You will notice that I’ve been emphasizing about respecting dogs in almost all my articles. This is because dogs are very sharp when it comes to reading the human body language and associating scent, sound and sight into a command or an action. This does not mean that when we respect dogs first, we become losers or followers. As I’ve explained before, this is pure leadership. Like I always share with others as well as my team of associate behaviourists, we must stay current with the latest research and move on from the old ways. Humility in learning makes one a stronger leader. Here at The Dog Behaviourist, we do not discriminate trainers or behaviourists who do not share our sentiments and methodologies. We are all here for the very same purpose – to educate owners about their dogs and to help dogs understand humans. Therefore, rather than comparing between various trainers and behaviourists, we prefer to study and learn from best practices. We often teach people not to carry unhappy emotions when training dogs because dogs move on fast and they don’t dwell on the negative (although latest studies have shown that dogs do carry certain emotions, but I shall cover that in another article). As we learn the same from dogs, we too, should keep moving on.
Showing Teeth
I’ve heard many times over that when a person/owner gets bitten, they blame the dog. Seldom do I hear anyone admit that it’s their fault for causing the dog to react in that manner. I shall emphasize that whenever a human gets bitten by a dog, it is always the human’s fault, never the dog. And I’m not even talking about unbalanced dogs or dogs that have been pushed to their psychological limits. I’m talking about our companion dogs as well as feral (stray) dogs. As a canine behaviourist, my very first priority is my safety and the public’s safety, then the dog’s safety. Let’s be really honest; dogs are way smarter than what most people assume them to be! They are intelligent animals and they instinctively know how to take great care of themselves. Therefore, with that level of respect to dogs, I always ensure that when handling a behavioural consultation, I do not act as a hero. I take care to stay sharp and alert. If I’m able to handle a reactive dog without getting bitten, I know that I’ve respected the dog, and the dog is respecting me in return. But if I get bitten, I know that I’ve disrespected the dog’s space or comfort level.
Dog Bite
In a recent session I had with a client, her dog Sally (not the dog’s real name) nipped my foot when I entered the house. At the first instance, it may seem like Sally was the one at fault. But in retrospect, I went in the door too fast, knowing that Sally is very nervous and defensive. Due to that sudden movement of the door opening and someone foreign walking in, Sally reacted, communicating to me using her mouth that she’s uncomfortable with me entering the door. This is my first time being nipped by a dog during a behaviour consultation session with a client. It was very clear that I’ve disrespected her space, failed to take heed in her high-tone nervous barking and went ahead to enter the door. When she used her mouth to communicate to me that she’s uncomfortable with my presence, she wasn’t baring her teeth. Her nipping was akin to how a sheepdog nips the heels of the sheep, only harder. The result: a small scratch on my upper foot.
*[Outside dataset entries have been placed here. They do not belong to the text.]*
-- ==== Sys2Proof/Machine/Power.lean ====
section
/-!
DEFINITION. A tile's margin controller, its replays, its power states, boost, the rack budget, wear and heat (19 R448 to R466,
20 R473).
-/
namespace Sys2Proof.Machine

/-! ### When a blocked context may go on (13 R331) -/

/-- Whether a full group barrier lets a held GBAR issue (R307). -/
def gbarOpen (s : State) (c : Ctx) : Bool :=
  match s.group c.bind.group with
  | none => true
  | some g => g.pass.contains c.cid || barrierFull s g c.cid

/-- Whether the blocking condition of a context has ended (R331); waits for tokens, a deadline, an answer, a row and the
lease end by their events. -/
def waitOver (s : State) (c : Ctx) (w : WaitOn) : Bool :=
  match w with
  | .ldq => c.ldq.head?.any LdEntry.returned
  | .ldqRoom => c.ldq.length < 32
  | .window => !c.win.full
  | .gbar => gbarOpen s c
  | .pipeRoom p => (s.pipe p).all fun x => groupGone s x.popG || x.place c.cid < x.free
  | .pipeRow p => (s.pipe p).all fun x => (claimable x c.cid).isSome || pipeEmptyClosed { s with cur := c } x
  | .vis => (s.launch c.bind.launch).all Launch.visReady
  | .stream q => ((c.win.q.toList.getD q QBind.none).arr).getLsbD ((c.win.q.toList.getD q QBind.none).rd % 8)
  | .answer => c.wait.any fun p => p.answer.isSome
  | .tokens _ => false
  | .lease => (s.tile (tileOf c.cid)).lease.holder = some c.cid
  | .sleep => false
  | .atoms => false

/-- Whether the core may choose a context: it is ready, or its wait has ended, or a pending trap is due. -/
def choosable (s : State) (c : Ctx) : Bool :=
  match c.status with
  | .ready => true
  | .blocked w => waitOver s c w || trapDue s c
  | _ => false

/-! ### Bins (R448, R457, R466) -/

/-- The wear limit (R466). -/
def wearLimit (w : Nat) : Nat := if w < 100000 then 4 else if w < 120000 then 3 else if w < 140000 then 2 else 1
/-- WEAR in whole hours. -/
def Svc.hours (v : Svc) : Nat := min (2 ^ 32 - 1) (v.wear / 2 ^ 32)
/-- BCEIL: the lower of the learned limit and the wear limit. -/
def Svc.ceil (v : Svc) : Nat := min v.limit (wearLimit v.hours)
/-- The set point in force. -/
def Svc.mvNow (v : Svc) : Nat := v.mv.toList.getD v.bin 0
def Svc.setMv (v : Svc) (m : Nat) : Svc := { v with mv := v.mv.setIfInBounds v.bin m }
/-- A tile enters a bin: new windows begin; the cool-down after a raise goes on. -/
def Svc.toBin (v : Svc) (b : Nat) : Svc :=
  if v.bin = b then v else { v with bin := b, up := ⟨0, 0⟩, down := ⟨0, 0⟩, heat := false }
def Svc.freshWindows (v : Svc) : Svc := { v with up := ⟨0, 0⟩, down := ⟨0, 0⟩ }

/-! ### TIMING_REPLAY (R452, R453) -/

/-- Contexts of the groups that stand on a tile, saved ones included. -/
def groupsOn (s : State) (t : Nat) : List Group := s.groups.filter fun g => g.tile = t && !g.gone
/-- Tickets that have reserved room on a tile give it up: placement there has stopped (R449). -/
def dropTicketsOn (s : State) (t : Nat) : State :=
  let on (k : Ticket) : Bool := match k.dom with
    | some d => s.doms.any fun x => x.id = d && x.ctxs.any fun c => tileOf c = t
    | none => s.groups.any fun g => g.ticket = k.id && g.st = .reserving && g.tile = t
  (s.tickets.filter on).foldl dropReservation s
/-- A fence cause other than a hard failure (R449). -/
def fencePlace (s : State) (t : Nat) : State := if (s.tile t).svc.st = .enabled then dropTicketsOn (fenceTile s t) t else s
/-- The replays of audits that stand on a tile end, to be placed anew on another; the audits of groups that have not retired there
are abandoned (log 26). -/
def dropReplaysOn (s : State) (t : Nat) : State :=
  let on (a : Audit) : Bool := (a.replay.bind s.group).any fun g => g.tile = t
  let s1 := (s.audits.filter fun a => a.tile = t && !a.ready).foldl endAudit s
  (s1.audits.filter on).foldl (fun st a => (endReplay st a).updAudit a.id fun x => { x with replay := none, twins := [] }) s1
/-- A hard failure: the tile is fenced at once; what stands on it retires with class 0x28, and domains there stop (R449). -/
def hardFail (s : State) (t : Nat) : State :=
  let s1 := dropReplaysOn (dropTicketsOn (degrade (s.updSvc t fun v => { v with st := .fenced, boost := none }) t) t) t
  let s2 := ((groupsOn s1 t).flatMap Group.members).foldl (fun st m =>
    if (st.ctx m).status = .retired || (st.ctx m).status = .free then st else retireCtx st m (some { cls := 0x28 })) s1
  (s2.doms.filter fun d => d.resident && d.tiles.contains t).foldl (fun st d =>
    stopDomain st d.id (0x28, 0, ((d.ctxs.find? fun c => tileOf c = t).map fun c => (ctxId (st.ctx c)).toNat).getD 0)) s2
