/-- The tiles' supervision acts: replays are counted, a fifth one in a row is a hard failure, margins move up and down, drained
tiles are fenced, power states are entered and left, wear is added (R449, R450, R452 to R461, R466). -/
def Sys2Proof.Claims.TileServiceEventsHappen : Prop :=
  (∀ t n s, 0 < n → (s.tile t).svc.st = .enabled ∨ (s.tile t).svc.st = .draining →
      let r := min n 4
      let u := s.updSvc t fun w => { w with
        caught := true, trepl := (w.trepl + r) % 2 ^ 64, harderr := (w.harderr + (r - 1)) % 2 ^ 32
        up := ⟨w.up.sealed, w.up.replays + r⟩, down := ⟨w.down.sealed, w.down.replays + r⟩ }
      Happens (.timingReplay t n) s (if 5 ≤ n then hardFail u t else u))
  ∧ (∀ t n s, 5 ≤ n → (s.tile t).svc.st = .enabled ∨ (s.tile t).svc.st = .draining → ∃ u, exec (.timingReplay t n) s = .next u
      ∧ (u.tile t).svc.st = .fenced ∧ (u.tile t).svc.boost = none
      ∧ (s.tickets = [] → s.audits = [] → s.doms = [] → ∀ g ∈ s.groups, g.tile = t → g.gone = false →
          ∀ m ∈ g.members, (u.ctx m).status = .retired ∨ (u.ctx m).status = .free))
  ∧ (∀ t s, 105 ≤ (s.tile t).svc.up.replays → Happens (.marginUpWindow t) s (raiseMargin s t))
  ∧ (∀ t s, let v := (s.tile t).svc
      let m := v.mvNow - 5
      2 ^ 26 ≤ v.down.sealed → v.down.replays ≤ 67 → (v.cool = none ∨ ∃ n, v.cool = some n ∧ 2 ^ 28 ≤ n) →
      binStart.toList.getD v.bin 0 - 40 ≤ m →
      Happens (.marginDownWindow t) s (s.updSvc t fun w => ({ (w.setMv m) with down := ⟨0, 0⟩ }).addRec w.bin 1 m w.down.replays s.htime))
  ∧ (∀ t s, (s.tile t).svc.st = .draining → workOn s t = false →
      Happens (.tileDrained t) s (s.updSvc t fun v => { v with st := .fenced, boost := none }))
  ∧ (∀ t s, (s.tile t).svc.pst = .run → tileIdle s t = true → exitNs .idle ≤ toleranceOf s t →
      (s.tile t).svc.sinceCyc + 64 ≤ (s.tile t).cyc →
      Happens (.powerStateEnter t) s (s.updSvc t fun w => { w with
        pst := .idle, since := s.htime, hold := s.htime + holdNs .idle }))
  ∧ (∀ t s, (s.tile t).svc.pst = .idle → tileIdle s t = true → exitNs .docked ≤ toleranceOf s t →
      (s.tile t).svc.since + 10000 ≤ s.htime →
      Happens (.powerStateEnter t) s (s.updSvc t fun w => { w with
        pst := .docked, since := s.htime, hold := s.htime + holdNs .docked }))
  ∧ (∀ t s, (s.tile t).svc.pst = .docked → tileIdle s t = true → exitNs .drydock ≤ toleranceOf s t →
      (s.tile t).svc.since + 1000000 ≤ s.htime →
      (residentOn s t = [] → Happens (.powerStateEnter t) s ((loseSpad s t).updSvc t fun w => { w with
        pst := .drydock, since := s.htime, hold := s.htime + holdNs .drydock }))
      ∧ (residentOn s t ≠ [] → Happens (.powerStateEnter t) s (askDry s t)))
  ∧ (∀ t s, let u := if wakeDue s t then wakeTile s t else s
      ((u.tile t).svc.pst = .run → (u.tile t).svc.dry ≠ [] → Happens (.tileWake t) s (undock u t))
      ∧ ((u.tile t).svc.pst ≠ .run ∨ (u.tile t).svc.dry = [] → Happens (.tileWake t) s u))
  ∧ (∀ t secs mv temp age s,
      let up (v : Svc) : Svc :=
        let u := { v with wear := v.wear + wornHours secs (wearExp mv temp), temp := temp, age := age }
        if u.ceil < u.bin then { (u.toBin 1) with boost := none } else u
      Happens (.wearIntegration t secs mv ⟨temp, age⟩) s (s.updSvc t up))
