-- ==== Sys2Proof/Laws/PerInstr.lean ====
section
/-!
SUPPORT. Statements made for all instructions, one lemma per constructor.
-/
namespace Sys2Proof.Laws.SlotRoundTrip

open Sys2Proof Sys2Proof.Machine


/-- The word of a well-formed operation names it in its slot: its opcode is not the empty slot's, and decoding gives the
operation back. -/
def Statement (i : Instr) : Prop :=
  ∀ k, slotOf i = some k → wfInstr i = true → slotOp (encodeSlot i) ≠ 0 ∧ decodeSlot k (encodeSlot i) = some i

/-- A statement about an instruction that has a slot. -/
theorem of_slot {i : Instr} {op : BitVec 8} {g : Guard} {o : Operands} {n : Nat} (hs : slotOf i = some n)
    (he : encodeSlot i = slotWord op g o) (ho : op ≠ 0) (hd : wfInstr i = true → decodeSlot n (slotWord op g o) = some i) :
    Statement i := by
  intro k hk hw
  rw [hs] at hk
  cases hk
  rw [he]
  exact ⟨by rw [slotOp_slotWord]; exact ho, hd hw⟩
/-- An instruction without a slot: nothing to say. -/
theorem of_none {i : Instr} (h : slotOf i = none) : Statement i := fun k hk => absurd (h.symm.trans hk) (by simp)
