-- ==== Sys2Proof/Tests/Slice0.lean ====
section
/-!
SUPPORT. Small tests of the model, and a state and operands that meet the hypotheses of every statement.
-/
set_option Elab.async false

namespace Sys2Proof.Tests

open Sys2Proof Sys2Proof.Machine Sys2Proof.Claims

/-! ### Words for tests -/

def isOk {α : Type} (r : Op α) : Bool :=
  match r with
  | .ok _ => true
  | .error _ => false
/-- What an operation answers. -/
def got {α : Type} (d : α) (r : Op α) : α :=
  match r with
  | .ok x => x
  | .error _ => d
theorem ok_got {α : Type} (d : α) (r : Op α) (h : isOk r = true) : r = .ok (got d r) := by
  cases r with
  | ok x => rfl
  | error e => cases h
/-- An operation answers with this value. -/
def gives {α : Type} [DecidableEq α] (r : Op α) (x : α) : Bool :=
  match r with
  | .ok y => decide (y = x)
  | .error _ => false
theorem gives_eq {α : Type} [DecidableEq α] {r : Op α} {x : α} (h : gives r x = true) : r = .ok x := by
  cases r with
  | ok y => exact congrArg _ (of_decide_eq_true h)
  | error e => cases h
theorem ready {i : Instr} {s : State} (h : readyB i s = true) : Ready i s := (readyB_iff i s).1 h
/-- A check that every member of a list passes. -/
theorem each {α : Type} {l : List α} {p : α → Bool} {q : α → Prop} (h : l.all p = true) (k : ∀ x, p x = true → q x) :
    ∀ x ∈ l, q x := fun x hx => k x (List.all_eq_true.mp h x hx)

/-- The state a step answers, or the state before. -/
def after (o : Host.Outcome State Fault Refusal) (s : State) : State :=
  match o with
  | .next t => t
  | _ => s
/-- The guard that always lets execute. -/
def g0 : Guard := ⟨0, false⟩
/-- The machine after reset with the context changed. -/
def onCtx (f : Ctx → Ctx) : State := { State.reset with cur := f State.reset.cur }
/-- Scalar registers set. -/
def setS (l : List (Nat × Word)) (c : Ctx) : Ctx :=
  { c with regs := l.foldl (fun r x => r.setScalar (BitVec.ofNat 5 x.1) ⟨x.2, 24⟩) c.regs }
def withS (l : List (Nat × Word)) : State := onCtx (setS l)

end Sys2Proof.Tests

namespace Sys2Proof.Tests

open Sys2Proof Sys2Proof.Machine Sys2Proof.Claims

/-! ### Slot S -/

/-- S1 is −2^63, S2 is −1, S3 is 0, S4 is 1.0 in binary32. -/
def sS : State := withS [(1, 0x8000000000000000), (2, 0xFFFFFFFFFFFFFFFF), (4, 0x3F800000)]
/-- sd 3, sa 1, sb 2. -/
def f12 : SRF := ⟨3, 1, 2, 0, 0, 0, 0, 0⟩
/-- sd 3, sa 1, sb 0: the second source is 0. -/
def f10 : SRF := ⟨3, 1, 0, 0, 0, 0, 0, 0⟩

/-- A test that hypotheses of two sources hold. -/
def twoB (mk : Guard → SRF → Instr) (f : SRF) (s : State) (a b : Scalar) : Bool :=
  readyB (mk g0 f) s && gives (srcS (staged (mk g0 f) s) f 1) a && gives (srcS (staged (mk g0 f) s) f 2) b
theorem two {mk : Guard → SRF → Instr} {f : SRF} {s : State} {a b : Scalar} (h : twoB mk f s a b = true) :
    Ready (mk g0 f) s ∧ Src (mk g0 f) s f 1 a ∧ Src (mk g0 f) s f 2 b := by
  simp only [twoB, Bool.and_eq_true] at h
  exact ⟨ready h.1.1, gives_eq h.1.2, gives_eq h.2⟩

/-- Two sources: every operation of slot S that takes two, on −2^63 and −1, on a shift by 63 among them. -/
theorem test_hyp_twoScalars : ∀ mk ∈ [Instr.add, .sub, .mul, .mulh, .mulhn, .div, .divn, .rem, .remn, .and, .or, .xor, .andn, .min, .max,
      .minn, .maxn, .clz, .ctz, .popc, .shl, .shr, .sar, .rot, .sel, .lea, .cmp, .sfadd, .sfsub, .sfmul, .sfdiv, .sfcmp, .sffma,
      .sfsqrt, .sfcvtI32, .sfcvtF32, .sigget, .sigset, .cwrite],
    Ready (mk g0 f12) sS ∧ Src (mk g0 f12) sS f12 1 ⟨0x8000000000000000, 24⟩ ∧ Src (mk g0 f12) sS f12 2 ⟨0xFFFFFFFFFFFFFFFF, 24⟩ :=
  each (p := fun mk => twoB mk f12 sS ⟨0x8000000000000000, 24⟩ ⟨0xFFFFFFFFFFFFFFFF, 24⟩) (by decide +kernel) fun _ => two

/-- The divisions with divisor 0. -/
theorem test_hyp_divisionByZero : ∀ mk ∈ [Instr.div, .divn, .rem, .remn],
    Ready (mk g0 f10) sS ∧ Src (mk g0 f10) sS f10 1 ⟨0x8000000000000000, 24⟩ ∧ Src (mk g0 f10) sS f10 2 ⟨0, 24⟩ :=
  each (p := fun mk => twoB mk f10 sS ⟨0x8000000000000000, 24⟩ ⟨0, 24⟩) (by decide +kernel) fun _ => two

/-- ext for the other forms: the shift amount 63 in ext, SEL of a float, LEA of one source, a conversion with its third source. -/
def fExt (n : BitVec 19) : SRF := { f12 with ext := n }
theorem test_hyp_extForms :
    (∀ mk ∈ [Instr.shl, .shr, .sar, .rot], Ready (mk g0 (fExt 0x7F)) sS ∧ Src (mk g0 (fExt 0x7F)) sS (fExt 0x7F) 1 ⟨0x8000000000000000, 24⟩
      ∧ Src (mk g0 (fExt 0x7F)) sS (fExt 0x7F) 2 ⟨0xFFFFFFFFFFFFFFFF, 24⟩)
    ∧ (∀ mk ∈ [Instr.add, .sub, .mul, .sel], Ready (mk g0 (fExt 1)) sS ∧ Src (mk g0 (fExt 1)) sS (fExt 1) 1 ⟨0x8000000000000000, 24⟩
      ∧ Src (mk g0 (fExt 1)) sS (fExt 1) 2 ⟨0xFFFFFFFFFFFFFFFF, 24⟩)
    ∧ (∀ mk ∈ [Instr.lea], Ready (mk g0 (fExt 0x10000)) sS ∧ Src (mk g0 (fExt 0x10000)) sS (fExt 0x10000) 1 ⟨0x8000000000000000, 24⟩
      ∧ Src (mk g0 (fExt 0x10000)) sS (fExt 0x10000) 2 ⟨0xFFFFFFFFFFFFFFFF, 24⟩)
    ∧ Src (.sffma g0 f12) sS f12 3 ⟨0, 24⟩ :=
  ⟨each (p := fun mk => twoB mk (fExt 0x7F) sS ⟨0x8000000000000000, 24⟩ ⟨0xFFFFFFFFFFFFFFFF, 24⟩) (by decide +kernel) fun _ => two,
    each (p := fun mk => twoB mk (fExt 1) sS ⟨0x8000000000000000, 24⟩ ⟨0xFFFFFFFFFFFFFFFF, 24⟩) (by decide +kernel) fun _ => two,
    each (p := fun mk => twoB mk (fExt 0x10000) sS ⟨0x8000000000000000, 24⟩ ⟨0xFFFFFFFFFFFFFFFF, 24⟩) (by decide +kernel) fun _ => two,
    gives_eq (by decide +kernel)⟩

/-- The formats SI and SB, the predicates, and CREAD. -/
theorem test_hyp_readyAlone :
    (∀ mk ∈ [Instr.addi, .andi, .ori, .xori, .movi, .movhi], Ready (mk g0 ⟨3, 1, 0x3FFFFFFFFF⟩) sS)
    ∧ (∀ mk ∈ [Instr.pand, .por, .pxor, .pnot, .cread], Ready (mk g0 f10) sS)
    ∧ (∀ mk ∈ [Instr.br, .brp, .brsig, .call], Ready (mk g0 ⟨1, 24, 0, 1, 0xFFFFFFFF⟩) sS) :=
  ⟨each (p := fun mk => readyB (mk g0 ⟨3, 1, 0x3FFFFFFFFF⟩) sS) (by decide +kernel) fun _ => ready,
    each (p := fun mk => readyB (mk g0 f10) sS) (by decide +kernel) fun _ => ready,
    each (p := fun mk => readyB (mk g0 ⟨1, 24, 0, 1, 0xFFFFFFFF⟩) sS) (by decide +kernel) fun _ => ready⟩

/-- LOOP on 0, 1 and 2. -/
theorem test_hyp_loop : ∀ n ∈ [0, 1, 2], Ready (.loop g0 ⟨1, 0, 0, 0, 4⟩) (withS [(1, n)])
    ∧ ((withS [(1, n)]).cur.regs.scalar 1).val = n :=
  each (p := fun n => readyB (.loop g0 ⟨1, 0, 0, 0, 4⟩) (withS [(1, n)]) && decide (((withS [(1, n)]).cur.regs.scalar 1).val = n))
    (by decide +kernel) fun _ h => by
      simp only [Bool.and_eq_true] at h
      exact ⟨ready h.1, of_decide_eq_true h.2⟩

/-- BRI and RET with an aligned and with a misaligned target. -/
theorem test_hyp_indirect : ∀ n ∈ [0x40, 0x41],
    (Ready (.bri g0 f10) (withS [(1, n)]) ∧ Src (.bri g0 f10) (withS [(1, n)]) f10 1 ⟨n, 24⟩ ∧ Src (.bri g0 f10) (withS [(1, n)]) f10 2 ⟨0, 24⟩)
    ∧ (Ready (.ret g0 f10) (withS [(1, n)]) ∧ Src (.ret g0 f10) (withS [(1, n)]) f10 1 ⟨n, 24⟩ ∧ Src (.ret g0 f10) (withS [(1, n)]) f10 2 ⟨0, 24⟩)
    ∧ ((n + (0 : Word) <<< 6).toNat % 64 = 0 ↔ n = 0x40) :=
  each (p := fun n => twoB .bri f10 (withS [(1, n)]) ⟨n, 24⟩ ⟨0, 24⟩ && twoB .ret f10 (withS [(1, n)]) ⟨n, 24⟩ ⟨0, 24⟩
      && decide ((n + (0 : Word) <<< 6).toNat % 64 = 0 ↔ n = 0x40)) (by decide +kernel) fun _ h => by
    simp only [Bool.and_eq_true] at h
    exact ⟨two h.1.1, two h.1.2, of_decide_eq_true h.2⟩

/-- CWRITE of a value that SIGFLOOR takes. -/
theorem test_hyp_cwrite : Ready (.cwrite g0 (fExt 8)) (withS [(1, 0x20818)])
    ∧ Src (.cwrite g0 (fExt 8)) (withS [(1, 0x20818)]) (fExt 8) 1 ⟨0x20818, 24⟩ ∧ crRejects (crNumber (fExt 8)) 0x20818 = false :=
  ⟨ready (by decide +kernel), gives_eq (by decide +kernel), by decide +kernel⟩

end Sys2Proof.Tests

namespace Sys2Proof.Tests

open Sys2Proof Sys2Proof.Machine Sys2Proof.Claims

/-! ### Slots A and B -/

/-- A row of ones of each tag: row n has tag n for the formats 1 to 7, row 8 is a PL row of width 8, row 9 is RAW. -/
def rowT (t : Byte) : Row := ⟨BitVec.allOnes 2048, 0, t⟩
def sV : State := onCtx fun c => setS [(1, 0x8000000000000000)] { c with
  cb := ⟨Vector.replicate 16 0x3F80, 8, true⟩
  regs := { c.regs with k := Vector.replicate 8 1, rows := ((List.range 8).map fun n => (n + 1, rowT (if n = 7 then 0x78 else BitVec.ofNat 8 (n + 1)))) } }

/-- Hypotheses on three sources of one tag and a write mask. -/
def VecHyp (mk : Guard → Bool → VF → Instr) (inB : Bool) (f : VF) (tag : Byte) (r : Opd) : Prop :=
  Ready (mk g0 inB f) sV ∧ VSrc (mk g0 inB f) inB sV 0 f.a r ∧ VSrc (mk g0 inB f) inB sV 1 f.b r ∧ VSrc (mk g0 inB f) inB sV 2 f.c r
    ∧ (∃ l, Lanes tag r l) ∧ maskFits f sV tag = true
def vecB (mk : Guard → Bool → VF → Instr) (inB : Bool) (f : VF) (tag : Byte) (r : Opd) : Bool :=
  readyB (mk g0 inB f) sV && gives (rdV (staged (mk g0 inB f) sV) inB 0 f.a) r && gives (rdV (staged (mk g0 inB f) sV) inB 1 f.b) r
    && gives (rdV (staged (mk g0 inB f) sV) inB 2 f.c) r && isOk (typed tag r) && maskFits f sV tag
theorem vecHyp {mk : Guard → Bool → VF → Instr} {inB : Bool} {f : VF} {tag : Byte} {r : Opd} (h : vecB mk inB f tag r = true) :
    VecHyp mk inB f tag r := by
  simp only [vecB, Bool.and_eq_true] at h
  obtain ⟨⟨⟨⟨⟨h1, h2⟩, h3⟩, h4⟩, h5⟩, h6⟩ := h
  exact ⟨ready h1, gives_eq h2, gives_eq h3, gives_eq h4, ⟨_, ok_got [] _ h5⟩, h6⟩

/-- Sources from row n, the destination among them; the mask register k. -/
def fRow (n : BitVec 10) (k : BitVec 3) (mod : BitVec 4) : VF := ⟨n, false, n, n, n, k, mod⟩

/-- Integer operations on rows of every width, under a write mask, the destination a source. -/
theorem test_hyp_vectorInteger : ∀ mk ∈ [Instr.vadd, .vsub, .vmul, .vmulh, .vmad, .vmin, .vmax, .vabsdiff, .vshl, .vshr, .vsar, .vpopc, .vcmp],
    ∀ w ∈ [0, 1, 2, 3], VecHyp mk true (fRow (BitVec.ofNat 10 (w + 1)) 1 (BitVec.ofNat 4 w)) (tagInt w) (.row (rowT (tagInt w))) :=
  each (p := fun mk => [0, 1, 2, 3].all fun w => vecB mk true (fRow (BitVec.ofNat 10 (w + 1)) 1 (BitVec.ofNat 4 w)) (tagInt w)
      (.row (rowT (tagInt w)))) (by decide +kernel) fun _ h => each h fun _ => vecHyp
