-- ==== Sys2Proof/Syntax.lean ====
section
/-!
DEFINITION. The commands the KM7310 takes: one constructor per row of spec/opcode_table.json, with the
operands that the rule of the row says come from outside (the master that makes an access, the word it
writes, what is received on the air or on a line, what a sensor reads). The table gives no operand
fields; the choice of operands is log entry 13. An operand with a default says what else can happen beside
the plain event; its default is that nothing does.
-/
namespace Sys2Proof

/-- The six master ports of the interconnect (R18). -/
inductive Master where
  | peat | sedge | host | mover | sequencer | causeway
  deriving DecidableEq, Repr

/-- Privilege of an access by a core (R9, R480). -/
inductive Privilege where
  | machine | user
  deriving DecidableEq, Repr

/-- The two Causeway ports (R440). -/
inductive Port where
  | up | dn
  deriving DecidableEq, Repr

/-- The field readings of LOCATE and MEASURE (R135, R136), in units of 0.01 mA/m, before holding. -/
structure Axes where
  x : Int
  y : Int
  z : Int
  noise : Int
  deriving DecidableEq, Repr

/-- What the LF receiver hears (R127, R135, R137). -/
inductive LfReply where
  /-- a Manchester violation -/
  | collision
  /-- the bytes after the preamble, CRC-8 last -/
  | frame (bytes : Bytes)
  /-- the position tone -/
  | tone (a : Axes)
  deriving DecidableEq, Repr

/-- What the LF block measures at the start of an exchange: VDRV idle and at cycle 64 in mV (R141, R142),
junction temperature in degrees C (R140), and the drivers found open or shorted (R120). -/
structure LfConditions where
  vdrvIdle : Nat
  vdrvAt64 : Nat
  temp : Int
  opens : Nat
  shorts : Nat
  deriving DecidableEq, Repr

/-- The amplitude and phase of one detuning ping (R161, R162). -/
structure Ping where
  amp : Nat
  phase : Int
  deriving DecidableEq, Repr

/-- A Type A card on the aerial (R158). -/
structure CardA where
  uid : Bytes
  atqa : BitVec 16
  sak : Byte
  ats : Bytes
  deriving DecidableEq, Repr

/-- One slot of a REQB or WUPB round (R160). -/
inductive SlotB where
  | silent
  | garbled
  | clean (pupi : Bytes) (atqb : Bytes) (param : Byte)
  deriving DecidableEq, Repr

/-- What the NFC reader hears (R157 to R160). -/
inductive NfcReply where
  /-- the cards that answer REQA or WUPA -/
  | cardsA (cards : List CardA)
  /-- the slots of successive rounds, each with twice the slots of the one before -/
  | roundsB (rounds : List (List SlotB))
  /-- R(ACK) to a block of a chained command -/
  | ack
  /-- one block of a chained answer to EXCHANGE that is not its last -/
  | part (bytes : Bytes)
  /-- the answer to RAW, or the rest of the answer to EXCHANGE with the number of I-blocks that carried it -/
  | data (bytes : Bytes) (blocks : Nat)
  /-- an answer whose CRC or parity is wrong -/
  | garbled
  /-- S(WTX) with its WTXM, and the time since the end of the command frame in ms -/
  | wtx (ms wtxm : Nat)
  /-- S(DESELECT) -/
  | deselected
  deriving DecidableEq, Repr

/-- What one receive chain measures of a frame: the time of its strongest STS tap in TS steps, the powers of its taps of
1.0016 ns from the strongest one back in time, and the phase of its first path in units of 2π/65536 (R222, R225). -/
structure ChainPath where
  peak : Nat
  taps : List Nat
  phase : Int
  deriving DecidableEq, Repr

/-- What the radio measures of a phone frame: chains 0 to 3, and the time of the preamble's first path (R222, R223). -/
structure FirstPath where
  chains : List ChainPath
  pre : Nat
  deriving DecidableEq, Repr

/-- What a lockout is charged to: a class of R266's table or an enrolled entry. -/
inductive LockTarget where
  | cls (c : Nat)
  | entry (n : Nat)
  deriving DecidableEq, Repr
I was once told that as long as you work with dogs, you will get bitten badly at least once. But I still choose not to hold this belief. In all my client consultations, I’ve never been bitten or nipped before. Yes, this was the first, and it shall be the last. All it takes is for us as humans, to learn how to respect dogs first. Be sharp and meticulous in reading and understanding the dog’s body language and its communication to us, and you can prevent not just a bite, but even a small little nip.

To conclude: don’t act a hero. Whether you are a trainer, behaviourist, dog handler, a volunteer in a shelter or an employee in a pet shop, educate yourself with dog’s behaviour and body language. If you are not comfortable handling a certain dog’s behaviour, don’t be too proud to turn away from it. And never be complacent when handling dogs even when you have long term experience in handling dogs. It just means you have more to learn from dogs.